*** Recorded data Section Begins ***

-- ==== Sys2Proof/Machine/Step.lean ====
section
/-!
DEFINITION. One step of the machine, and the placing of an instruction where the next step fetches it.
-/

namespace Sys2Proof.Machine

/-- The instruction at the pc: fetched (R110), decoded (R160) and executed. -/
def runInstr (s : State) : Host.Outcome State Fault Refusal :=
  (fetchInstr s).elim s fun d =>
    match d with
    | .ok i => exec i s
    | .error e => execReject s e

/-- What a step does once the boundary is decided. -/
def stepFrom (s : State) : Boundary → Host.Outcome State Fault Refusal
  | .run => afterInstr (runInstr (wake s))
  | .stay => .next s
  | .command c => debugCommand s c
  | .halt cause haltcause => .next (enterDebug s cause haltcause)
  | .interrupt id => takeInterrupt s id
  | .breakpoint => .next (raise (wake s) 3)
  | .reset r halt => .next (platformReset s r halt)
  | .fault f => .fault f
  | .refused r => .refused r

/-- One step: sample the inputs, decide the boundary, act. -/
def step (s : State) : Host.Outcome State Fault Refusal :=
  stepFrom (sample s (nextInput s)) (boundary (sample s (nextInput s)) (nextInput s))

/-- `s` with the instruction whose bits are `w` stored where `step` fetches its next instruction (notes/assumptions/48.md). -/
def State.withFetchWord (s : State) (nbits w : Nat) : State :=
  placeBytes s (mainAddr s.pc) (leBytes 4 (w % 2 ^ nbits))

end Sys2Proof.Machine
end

*** Recorded data Section Ends ***
*** Recorded data Section Begins ***

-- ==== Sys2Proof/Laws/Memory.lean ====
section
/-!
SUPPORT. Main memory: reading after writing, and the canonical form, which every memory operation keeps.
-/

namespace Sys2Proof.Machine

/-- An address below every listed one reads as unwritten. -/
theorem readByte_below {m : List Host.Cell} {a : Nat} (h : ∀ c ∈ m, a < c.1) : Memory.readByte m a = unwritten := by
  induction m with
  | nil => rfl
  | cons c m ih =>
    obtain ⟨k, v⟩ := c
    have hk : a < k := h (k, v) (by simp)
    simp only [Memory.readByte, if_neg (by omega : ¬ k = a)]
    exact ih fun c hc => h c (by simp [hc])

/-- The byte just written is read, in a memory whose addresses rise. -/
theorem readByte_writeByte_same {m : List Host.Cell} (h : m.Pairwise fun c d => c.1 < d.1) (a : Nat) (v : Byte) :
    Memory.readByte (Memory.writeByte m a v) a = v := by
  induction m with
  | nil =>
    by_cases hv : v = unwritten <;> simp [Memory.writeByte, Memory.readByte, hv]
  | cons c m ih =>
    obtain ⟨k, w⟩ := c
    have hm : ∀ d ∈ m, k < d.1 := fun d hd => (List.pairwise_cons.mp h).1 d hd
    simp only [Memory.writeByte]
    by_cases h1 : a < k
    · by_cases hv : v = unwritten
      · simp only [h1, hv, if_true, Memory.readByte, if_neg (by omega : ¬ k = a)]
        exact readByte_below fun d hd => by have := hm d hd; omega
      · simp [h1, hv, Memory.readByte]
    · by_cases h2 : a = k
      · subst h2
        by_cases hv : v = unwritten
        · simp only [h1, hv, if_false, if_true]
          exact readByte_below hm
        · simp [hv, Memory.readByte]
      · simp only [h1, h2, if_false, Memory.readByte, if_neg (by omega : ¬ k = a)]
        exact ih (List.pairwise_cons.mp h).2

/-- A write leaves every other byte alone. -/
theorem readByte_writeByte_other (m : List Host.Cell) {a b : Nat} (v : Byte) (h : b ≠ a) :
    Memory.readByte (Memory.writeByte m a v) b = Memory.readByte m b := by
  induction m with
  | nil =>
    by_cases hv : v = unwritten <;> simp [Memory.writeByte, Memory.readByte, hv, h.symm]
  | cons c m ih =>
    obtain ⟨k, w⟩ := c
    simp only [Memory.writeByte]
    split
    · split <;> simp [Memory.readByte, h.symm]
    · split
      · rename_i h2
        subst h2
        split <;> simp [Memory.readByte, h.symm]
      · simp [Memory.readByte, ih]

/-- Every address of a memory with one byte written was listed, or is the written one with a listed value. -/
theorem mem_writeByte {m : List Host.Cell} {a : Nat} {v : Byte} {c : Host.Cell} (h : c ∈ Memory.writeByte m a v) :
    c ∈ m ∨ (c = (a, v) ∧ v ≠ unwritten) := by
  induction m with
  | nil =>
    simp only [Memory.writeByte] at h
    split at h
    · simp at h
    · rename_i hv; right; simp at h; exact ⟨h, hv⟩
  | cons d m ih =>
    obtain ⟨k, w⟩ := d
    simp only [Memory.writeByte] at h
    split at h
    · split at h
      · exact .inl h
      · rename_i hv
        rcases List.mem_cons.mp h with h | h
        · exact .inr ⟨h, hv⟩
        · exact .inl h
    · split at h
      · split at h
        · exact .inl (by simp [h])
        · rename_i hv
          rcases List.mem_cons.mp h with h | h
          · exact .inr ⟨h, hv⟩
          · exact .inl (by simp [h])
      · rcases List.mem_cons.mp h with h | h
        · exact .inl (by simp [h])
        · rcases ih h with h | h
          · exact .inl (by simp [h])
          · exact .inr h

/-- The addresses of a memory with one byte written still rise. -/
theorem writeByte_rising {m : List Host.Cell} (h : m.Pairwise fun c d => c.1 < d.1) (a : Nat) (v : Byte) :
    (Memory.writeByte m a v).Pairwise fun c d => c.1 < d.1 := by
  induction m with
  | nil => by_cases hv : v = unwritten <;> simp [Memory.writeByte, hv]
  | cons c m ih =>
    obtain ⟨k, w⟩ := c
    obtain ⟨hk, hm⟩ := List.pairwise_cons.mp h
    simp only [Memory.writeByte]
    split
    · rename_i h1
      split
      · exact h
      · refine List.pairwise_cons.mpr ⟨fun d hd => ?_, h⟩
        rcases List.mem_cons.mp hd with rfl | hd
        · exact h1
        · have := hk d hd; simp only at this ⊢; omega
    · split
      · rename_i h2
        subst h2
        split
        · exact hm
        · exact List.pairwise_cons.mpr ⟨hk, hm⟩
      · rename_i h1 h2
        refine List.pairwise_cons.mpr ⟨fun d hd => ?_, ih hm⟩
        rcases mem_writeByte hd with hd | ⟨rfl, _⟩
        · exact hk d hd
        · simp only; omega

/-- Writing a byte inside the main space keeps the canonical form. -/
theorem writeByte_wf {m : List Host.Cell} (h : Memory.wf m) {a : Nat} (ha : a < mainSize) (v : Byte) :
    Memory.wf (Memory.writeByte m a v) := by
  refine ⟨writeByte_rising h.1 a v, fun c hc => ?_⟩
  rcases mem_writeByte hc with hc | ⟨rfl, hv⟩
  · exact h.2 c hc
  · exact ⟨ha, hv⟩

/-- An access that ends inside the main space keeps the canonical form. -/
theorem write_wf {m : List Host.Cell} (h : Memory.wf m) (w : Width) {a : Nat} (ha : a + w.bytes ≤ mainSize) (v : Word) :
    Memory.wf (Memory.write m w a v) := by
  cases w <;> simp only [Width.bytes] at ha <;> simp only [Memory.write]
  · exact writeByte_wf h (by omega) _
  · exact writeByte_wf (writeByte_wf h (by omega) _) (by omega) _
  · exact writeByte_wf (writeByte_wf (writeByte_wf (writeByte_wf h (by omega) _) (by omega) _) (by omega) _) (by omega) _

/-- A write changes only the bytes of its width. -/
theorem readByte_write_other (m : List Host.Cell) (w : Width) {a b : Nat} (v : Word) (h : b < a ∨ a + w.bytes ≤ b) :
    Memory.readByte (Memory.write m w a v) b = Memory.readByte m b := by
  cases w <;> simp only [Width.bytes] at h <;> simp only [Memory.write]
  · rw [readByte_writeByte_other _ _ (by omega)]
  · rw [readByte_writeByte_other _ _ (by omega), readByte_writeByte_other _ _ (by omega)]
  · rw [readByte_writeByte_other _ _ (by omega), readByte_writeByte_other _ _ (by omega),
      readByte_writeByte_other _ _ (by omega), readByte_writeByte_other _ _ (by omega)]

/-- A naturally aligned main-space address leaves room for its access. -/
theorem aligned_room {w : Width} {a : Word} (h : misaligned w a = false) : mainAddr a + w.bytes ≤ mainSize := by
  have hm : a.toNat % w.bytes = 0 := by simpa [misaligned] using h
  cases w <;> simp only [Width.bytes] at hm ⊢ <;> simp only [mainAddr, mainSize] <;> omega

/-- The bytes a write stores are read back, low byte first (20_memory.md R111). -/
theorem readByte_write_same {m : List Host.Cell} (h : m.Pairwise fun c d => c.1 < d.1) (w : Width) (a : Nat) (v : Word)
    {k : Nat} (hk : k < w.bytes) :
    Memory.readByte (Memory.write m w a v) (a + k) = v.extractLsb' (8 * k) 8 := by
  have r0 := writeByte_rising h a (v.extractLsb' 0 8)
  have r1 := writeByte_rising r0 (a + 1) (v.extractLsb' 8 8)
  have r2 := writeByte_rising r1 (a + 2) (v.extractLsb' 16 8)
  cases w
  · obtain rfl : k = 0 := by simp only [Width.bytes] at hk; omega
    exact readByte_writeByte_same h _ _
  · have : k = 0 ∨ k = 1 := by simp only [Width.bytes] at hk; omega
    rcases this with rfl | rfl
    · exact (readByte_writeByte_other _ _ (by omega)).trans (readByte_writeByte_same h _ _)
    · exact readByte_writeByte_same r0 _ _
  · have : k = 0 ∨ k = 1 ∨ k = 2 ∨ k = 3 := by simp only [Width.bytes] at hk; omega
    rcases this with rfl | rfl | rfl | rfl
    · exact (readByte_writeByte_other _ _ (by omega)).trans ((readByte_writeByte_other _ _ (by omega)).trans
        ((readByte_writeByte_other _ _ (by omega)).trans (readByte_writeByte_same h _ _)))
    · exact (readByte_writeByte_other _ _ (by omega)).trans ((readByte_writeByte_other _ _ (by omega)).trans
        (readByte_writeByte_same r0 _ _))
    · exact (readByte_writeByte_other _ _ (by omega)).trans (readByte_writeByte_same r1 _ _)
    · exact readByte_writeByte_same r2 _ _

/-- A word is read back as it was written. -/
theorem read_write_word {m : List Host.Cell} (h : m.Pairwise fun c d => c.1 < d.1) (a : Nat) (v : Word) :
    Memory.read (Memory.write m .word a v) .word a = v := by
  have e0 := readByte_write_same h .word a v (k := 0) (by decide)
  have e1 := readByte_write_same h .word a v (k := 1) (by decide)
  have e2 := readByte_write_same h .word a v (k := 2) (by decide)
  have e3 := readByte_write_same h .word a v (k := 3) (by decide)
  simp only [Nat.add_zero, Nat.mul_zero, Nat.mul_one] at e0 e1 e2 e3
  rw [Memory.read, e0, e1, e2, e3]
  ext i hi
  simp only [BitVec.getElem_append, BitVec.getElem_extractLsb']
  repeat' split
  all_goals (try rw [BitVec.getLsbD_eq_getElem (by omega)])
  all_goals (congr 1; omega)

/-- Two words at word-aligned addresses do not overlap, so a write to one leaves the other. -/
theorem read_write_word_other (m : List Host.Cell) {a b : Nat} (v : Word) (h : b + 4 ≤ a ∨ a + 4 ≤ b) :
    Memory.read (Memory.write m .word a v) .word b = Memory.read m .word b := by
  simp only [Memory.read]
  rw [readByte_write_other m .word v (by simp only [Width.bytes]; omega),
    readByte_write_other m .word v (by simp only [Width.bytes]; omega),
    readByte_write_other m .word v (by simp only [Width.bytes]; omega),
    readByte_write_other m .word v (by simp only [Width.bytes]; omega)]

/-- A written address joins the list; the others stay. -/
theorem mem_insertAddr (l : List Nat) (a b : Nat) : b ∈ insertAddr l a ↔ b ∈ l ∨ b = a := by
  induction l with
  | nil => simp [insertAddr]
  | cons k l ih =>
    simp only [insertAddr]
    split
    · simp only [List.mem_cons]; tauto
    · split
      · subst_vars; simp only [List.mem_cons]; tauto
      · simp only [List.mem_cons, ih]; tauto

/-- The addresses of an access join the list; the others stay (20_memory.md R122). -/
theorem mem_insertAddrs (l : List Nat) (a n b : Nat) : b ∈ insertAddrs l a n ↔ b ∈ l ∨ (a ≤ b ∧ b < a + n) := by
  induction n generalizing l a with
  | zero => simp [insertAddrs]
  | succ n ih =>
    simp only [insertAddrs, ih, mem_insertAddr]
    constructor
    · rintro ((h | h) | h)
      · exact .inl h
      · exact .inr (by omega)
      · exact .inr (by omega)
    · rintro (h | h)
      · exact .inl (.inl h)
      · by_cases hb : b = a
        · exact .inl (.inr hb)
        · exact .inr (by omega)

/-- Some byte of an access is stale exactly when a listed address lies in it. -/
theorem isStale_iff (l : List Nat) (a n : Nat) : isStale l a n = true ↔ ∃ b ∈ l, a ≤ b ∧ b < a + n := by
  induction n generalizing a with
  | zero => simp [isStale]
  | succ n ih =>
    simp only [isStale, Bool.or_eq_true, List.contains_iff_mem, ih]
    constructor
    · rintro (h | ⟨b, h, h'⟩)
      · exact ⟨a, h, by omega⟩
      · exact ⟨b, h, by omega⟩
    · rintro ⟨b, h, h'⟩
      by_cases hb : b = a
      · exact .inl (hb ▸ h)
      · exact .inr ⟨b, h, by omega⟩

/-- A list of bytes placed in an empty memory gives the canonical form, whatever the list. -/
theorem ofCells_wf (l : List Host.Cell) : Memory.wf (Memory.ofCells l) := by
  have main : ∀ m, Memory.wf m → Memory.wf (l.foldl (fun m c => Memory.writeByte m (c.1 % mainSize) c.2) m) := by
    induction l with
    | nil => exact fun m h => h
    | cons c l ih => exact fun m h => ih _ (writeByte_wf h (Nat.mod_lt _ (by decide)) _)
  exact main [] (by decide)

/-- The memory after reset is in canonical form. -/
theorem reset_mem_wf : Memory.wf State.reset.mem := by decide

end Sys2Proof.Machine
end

*** Recorded data Section Ends ***
*** Recorded data Section Begins ***

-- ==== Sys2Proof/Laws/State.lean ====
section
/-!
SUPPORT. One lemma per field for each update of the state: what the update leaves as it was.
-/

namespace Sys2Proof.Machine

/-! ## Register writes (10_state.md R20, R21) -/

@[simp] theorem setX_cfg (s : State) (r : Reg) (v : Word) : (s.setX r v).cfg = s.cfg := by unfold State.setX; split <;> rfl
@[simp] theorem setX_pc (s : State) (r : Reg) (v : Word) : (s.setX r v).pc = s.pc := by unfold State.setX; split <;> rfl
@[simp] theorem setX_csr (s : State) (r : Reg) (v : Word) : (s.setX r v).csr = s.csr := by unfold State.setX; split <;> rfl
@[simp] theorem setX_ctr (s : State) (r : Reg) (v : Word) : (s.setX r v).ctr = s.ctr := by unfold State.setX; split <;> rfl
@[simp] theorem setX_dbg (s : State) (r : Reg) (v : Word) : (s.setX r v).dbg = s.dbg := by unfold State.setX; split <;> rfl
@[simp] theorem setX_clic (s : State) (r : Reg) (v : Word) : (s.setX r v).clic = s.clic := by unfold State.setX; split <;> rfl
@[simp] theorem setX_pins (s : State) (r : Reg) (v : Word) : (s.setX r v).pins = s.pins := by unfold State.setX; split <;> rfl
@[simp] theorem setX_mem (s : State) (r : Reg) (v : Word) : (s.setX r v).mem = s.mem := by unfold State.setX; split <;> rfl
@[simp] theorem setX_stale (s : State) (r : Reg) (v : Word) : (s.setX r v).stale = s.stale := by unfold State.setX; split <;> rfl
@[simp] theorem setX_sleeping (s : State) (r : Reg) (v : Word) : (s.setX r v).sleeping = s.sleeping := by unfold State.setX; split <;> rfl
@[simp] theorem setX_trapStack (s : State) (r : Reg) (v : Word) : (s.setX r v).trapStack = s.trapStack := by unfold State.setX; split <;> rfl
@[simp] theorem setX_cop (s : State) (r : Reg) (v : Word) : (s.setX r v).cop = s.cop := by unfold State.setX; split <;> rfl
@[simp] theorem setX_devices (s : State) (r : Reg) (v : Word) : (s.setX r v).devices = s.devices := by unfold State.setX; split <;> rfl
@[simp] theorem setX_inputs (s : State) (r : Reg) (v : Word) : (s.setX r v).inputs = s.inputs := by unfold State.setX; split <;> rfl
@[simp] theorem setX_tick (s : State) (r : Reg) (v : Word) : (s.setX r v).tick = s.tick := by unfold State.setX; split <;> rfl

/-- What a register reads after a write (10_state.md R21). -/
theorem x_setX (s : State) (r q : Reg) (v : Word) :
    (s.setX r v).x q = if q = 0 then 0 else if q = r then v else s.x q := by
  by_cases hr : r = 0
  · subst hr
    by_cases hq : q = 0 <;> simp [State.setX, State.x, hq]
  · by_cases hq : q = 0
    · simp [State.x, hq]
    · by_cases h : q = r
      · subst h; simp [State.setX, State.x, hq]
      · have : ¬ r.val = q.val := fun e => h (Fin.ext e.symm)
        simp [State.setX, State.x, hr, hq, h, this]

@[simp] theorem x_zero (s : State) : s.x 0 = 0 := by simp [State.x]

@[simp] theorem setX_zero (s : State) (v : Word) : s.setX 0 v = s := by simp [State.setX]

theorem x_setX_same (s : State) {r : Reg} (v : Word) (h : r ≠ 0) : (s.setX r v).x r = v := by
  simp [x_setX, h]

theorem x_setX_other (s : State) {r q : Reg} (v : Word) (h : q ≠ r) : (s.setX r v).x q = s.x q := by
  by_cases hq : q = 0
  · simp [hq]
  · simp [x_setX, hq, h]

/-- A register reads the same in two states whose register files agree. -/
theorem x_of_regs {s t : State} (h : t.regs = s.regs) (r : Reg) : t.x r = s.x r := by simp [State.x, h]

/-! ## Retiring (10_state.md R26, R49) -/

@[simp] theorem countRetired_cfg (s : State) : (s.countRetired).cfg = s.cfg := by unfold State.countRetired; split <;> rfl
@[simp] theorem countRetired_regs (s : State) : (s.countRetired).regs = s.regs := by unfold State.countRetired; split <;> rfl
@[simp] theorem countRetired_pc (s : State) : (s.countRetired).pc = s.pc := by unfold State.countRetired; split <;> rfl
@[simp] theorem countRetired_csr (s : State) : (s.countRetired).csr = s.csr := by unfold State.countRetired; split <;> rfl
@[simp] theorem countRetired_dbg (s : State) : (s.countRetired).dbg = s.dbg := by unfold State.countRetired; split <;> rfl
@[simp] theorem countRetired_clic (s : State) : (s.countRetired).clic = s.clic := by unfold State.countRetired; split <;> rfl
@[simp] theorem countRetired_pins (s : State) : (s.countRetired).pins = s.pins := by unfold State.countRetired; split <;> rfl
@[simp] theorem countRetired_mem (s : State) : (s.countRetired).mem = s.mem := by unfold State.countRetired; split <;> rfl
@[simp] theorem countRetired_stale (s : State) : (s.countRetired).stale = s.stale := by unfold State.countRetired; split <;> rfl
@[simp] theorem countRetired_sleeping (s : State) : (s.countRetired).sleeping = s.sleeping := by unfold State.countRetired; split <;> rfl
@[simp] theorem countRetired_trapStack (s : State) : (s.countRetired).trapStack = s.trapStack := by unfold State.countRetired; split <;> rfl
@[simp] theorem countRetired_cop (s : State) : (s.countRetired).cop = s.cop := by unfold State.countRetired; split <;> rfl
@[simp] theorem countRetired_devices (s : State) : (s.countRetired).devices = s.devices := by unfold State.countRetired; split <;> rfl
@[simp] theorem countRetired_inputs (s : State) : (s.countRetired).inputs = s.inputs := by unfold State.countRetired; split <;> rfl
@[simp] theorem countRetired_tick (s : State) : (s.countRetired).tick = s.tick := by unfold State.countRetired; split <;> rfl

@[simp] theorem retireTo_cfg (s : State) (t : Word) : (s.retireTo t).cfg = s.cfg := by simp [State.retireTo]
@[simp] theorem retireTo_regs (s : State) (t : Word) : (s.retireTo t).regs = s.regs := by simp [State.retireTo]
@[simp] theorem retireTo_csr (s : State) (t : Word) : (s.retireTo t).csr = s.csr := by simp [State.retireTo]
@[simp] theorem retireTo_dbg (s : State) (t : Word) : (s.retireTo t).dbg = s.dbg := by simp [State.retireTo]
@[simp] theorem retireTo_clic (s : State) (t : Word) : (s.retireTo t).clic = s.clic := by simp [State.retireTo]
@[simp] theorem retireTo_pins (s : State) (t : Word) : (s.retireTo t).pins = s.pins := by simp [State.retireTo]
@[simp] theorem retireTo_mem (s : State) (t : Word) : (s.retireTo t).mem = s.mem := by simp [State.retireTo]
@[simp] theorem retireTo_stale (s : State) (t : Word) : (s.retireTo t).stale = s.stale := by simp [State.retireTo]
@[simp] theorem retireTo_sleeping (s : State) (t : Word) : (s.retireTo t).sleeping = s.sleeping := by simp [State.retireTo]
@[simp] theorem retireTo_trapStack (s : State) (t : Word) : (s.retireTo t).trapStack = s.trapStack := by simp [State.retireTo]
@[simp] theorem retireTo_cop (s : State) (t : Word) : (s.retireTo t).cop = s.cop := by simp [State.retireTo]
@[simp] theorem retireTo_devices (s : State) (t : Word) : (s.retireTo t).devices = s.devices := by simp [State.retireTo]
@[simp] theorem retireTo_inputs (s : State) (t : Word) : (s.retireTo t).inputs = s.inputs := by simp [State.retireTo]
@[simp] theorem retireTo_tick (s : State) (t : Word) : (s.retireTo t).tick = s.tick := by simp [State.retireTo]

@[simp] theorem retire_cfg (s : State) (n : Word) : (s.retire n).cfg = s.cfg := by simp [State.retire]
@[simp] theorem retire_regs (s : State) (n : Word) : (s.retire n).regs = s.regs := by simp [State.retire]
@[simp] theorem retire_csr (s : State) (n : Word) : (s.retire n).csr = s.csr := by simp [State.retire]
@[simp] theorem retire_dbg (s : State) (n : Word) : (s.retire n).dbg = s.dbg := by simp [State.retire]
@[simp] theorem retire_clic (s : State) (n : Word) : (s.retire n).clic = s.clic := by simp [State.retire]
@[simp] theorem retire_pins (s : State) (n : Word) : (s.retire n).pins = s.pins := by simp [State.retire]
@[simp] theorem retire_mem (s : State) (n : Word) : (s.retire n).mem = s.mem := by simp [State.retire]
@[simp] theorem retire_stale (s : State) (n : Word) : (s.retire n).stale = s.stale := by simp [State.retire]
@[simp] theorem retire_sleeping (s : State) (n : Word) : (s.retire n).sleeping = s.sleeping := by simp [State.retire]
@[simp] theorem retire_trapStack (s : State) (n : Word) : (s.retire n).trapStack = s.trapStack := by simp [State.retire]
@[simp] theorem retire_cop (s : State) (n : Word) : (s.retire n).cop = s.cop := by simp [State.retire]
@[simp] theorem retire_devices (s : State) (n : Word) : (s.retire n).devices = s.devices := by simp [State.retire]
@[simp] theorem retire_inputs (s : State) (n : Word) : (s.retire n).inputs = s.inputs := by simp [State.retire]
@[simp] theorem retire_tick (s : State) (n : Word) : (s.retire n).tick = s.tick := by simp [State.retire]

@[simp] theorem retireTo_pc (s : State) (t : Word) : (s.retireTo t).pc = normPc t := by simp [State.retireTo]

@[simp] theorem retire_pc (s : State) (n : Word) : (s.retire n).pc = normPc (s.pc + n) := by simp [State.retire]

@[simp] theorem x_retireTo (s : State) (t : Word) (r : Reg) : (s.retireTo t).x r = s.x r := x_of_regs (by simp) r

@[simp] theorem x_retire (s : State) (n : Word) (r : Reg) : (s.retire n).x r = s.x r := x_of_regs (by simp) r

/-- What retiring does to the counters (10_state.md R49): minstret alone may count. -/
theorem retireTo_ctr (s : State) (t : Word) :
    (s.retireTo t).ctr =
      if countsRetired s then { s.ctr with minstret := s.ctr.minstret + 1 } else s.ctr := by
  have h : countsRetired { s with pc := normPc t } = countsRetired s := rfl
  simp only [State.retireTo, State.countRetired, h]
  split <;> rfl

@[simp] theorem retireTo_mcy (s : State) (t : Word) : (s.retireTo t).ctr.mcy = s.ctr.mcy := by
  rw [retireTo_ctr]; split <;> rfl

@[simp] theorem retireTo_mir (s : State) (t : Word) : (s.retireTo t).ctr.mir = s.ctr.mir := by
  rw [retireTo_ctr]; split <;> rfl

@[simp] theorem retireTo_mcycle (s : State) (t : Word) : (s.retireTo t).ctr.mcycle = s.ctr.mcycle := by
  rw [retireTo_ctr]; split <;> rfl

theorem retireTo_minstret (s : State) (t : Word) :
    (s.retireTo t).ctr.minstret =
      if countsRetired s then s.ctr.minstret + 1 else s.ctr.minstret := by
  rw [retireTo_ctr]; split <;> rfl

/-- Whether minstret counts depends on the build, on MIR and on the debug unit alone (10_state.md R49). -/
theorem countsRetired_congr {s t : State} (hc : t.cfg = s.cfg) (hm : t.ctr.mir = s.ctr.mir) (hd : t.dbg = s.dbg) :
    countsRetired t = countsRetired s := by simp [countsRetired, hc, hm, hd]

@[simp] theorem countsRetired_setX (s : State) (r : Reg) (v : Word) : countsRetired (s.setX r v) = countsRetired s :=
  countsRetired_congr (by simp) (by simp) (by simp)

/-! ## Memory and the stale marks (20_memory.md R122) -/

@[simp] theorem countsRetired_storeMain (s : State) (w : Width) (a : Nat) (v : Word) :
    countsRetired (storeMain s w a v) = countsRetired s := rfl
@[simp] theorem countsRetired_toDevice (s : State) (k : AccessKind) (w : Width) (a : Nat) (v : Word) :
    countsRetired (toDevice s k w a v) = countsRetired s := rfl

*** Recorded data Section Ends ***

Task to carry out.
Your answer should be all lines from the data that contain "keeps".

Solution.
SUPPORT. Main memory: reading after writing, and the canonical form, which every memory operation keeps.
/-- Writing a byte inside the main space keeps the canonical form. -/
/-- An access that ends inside the main space keeps the canonical form. -/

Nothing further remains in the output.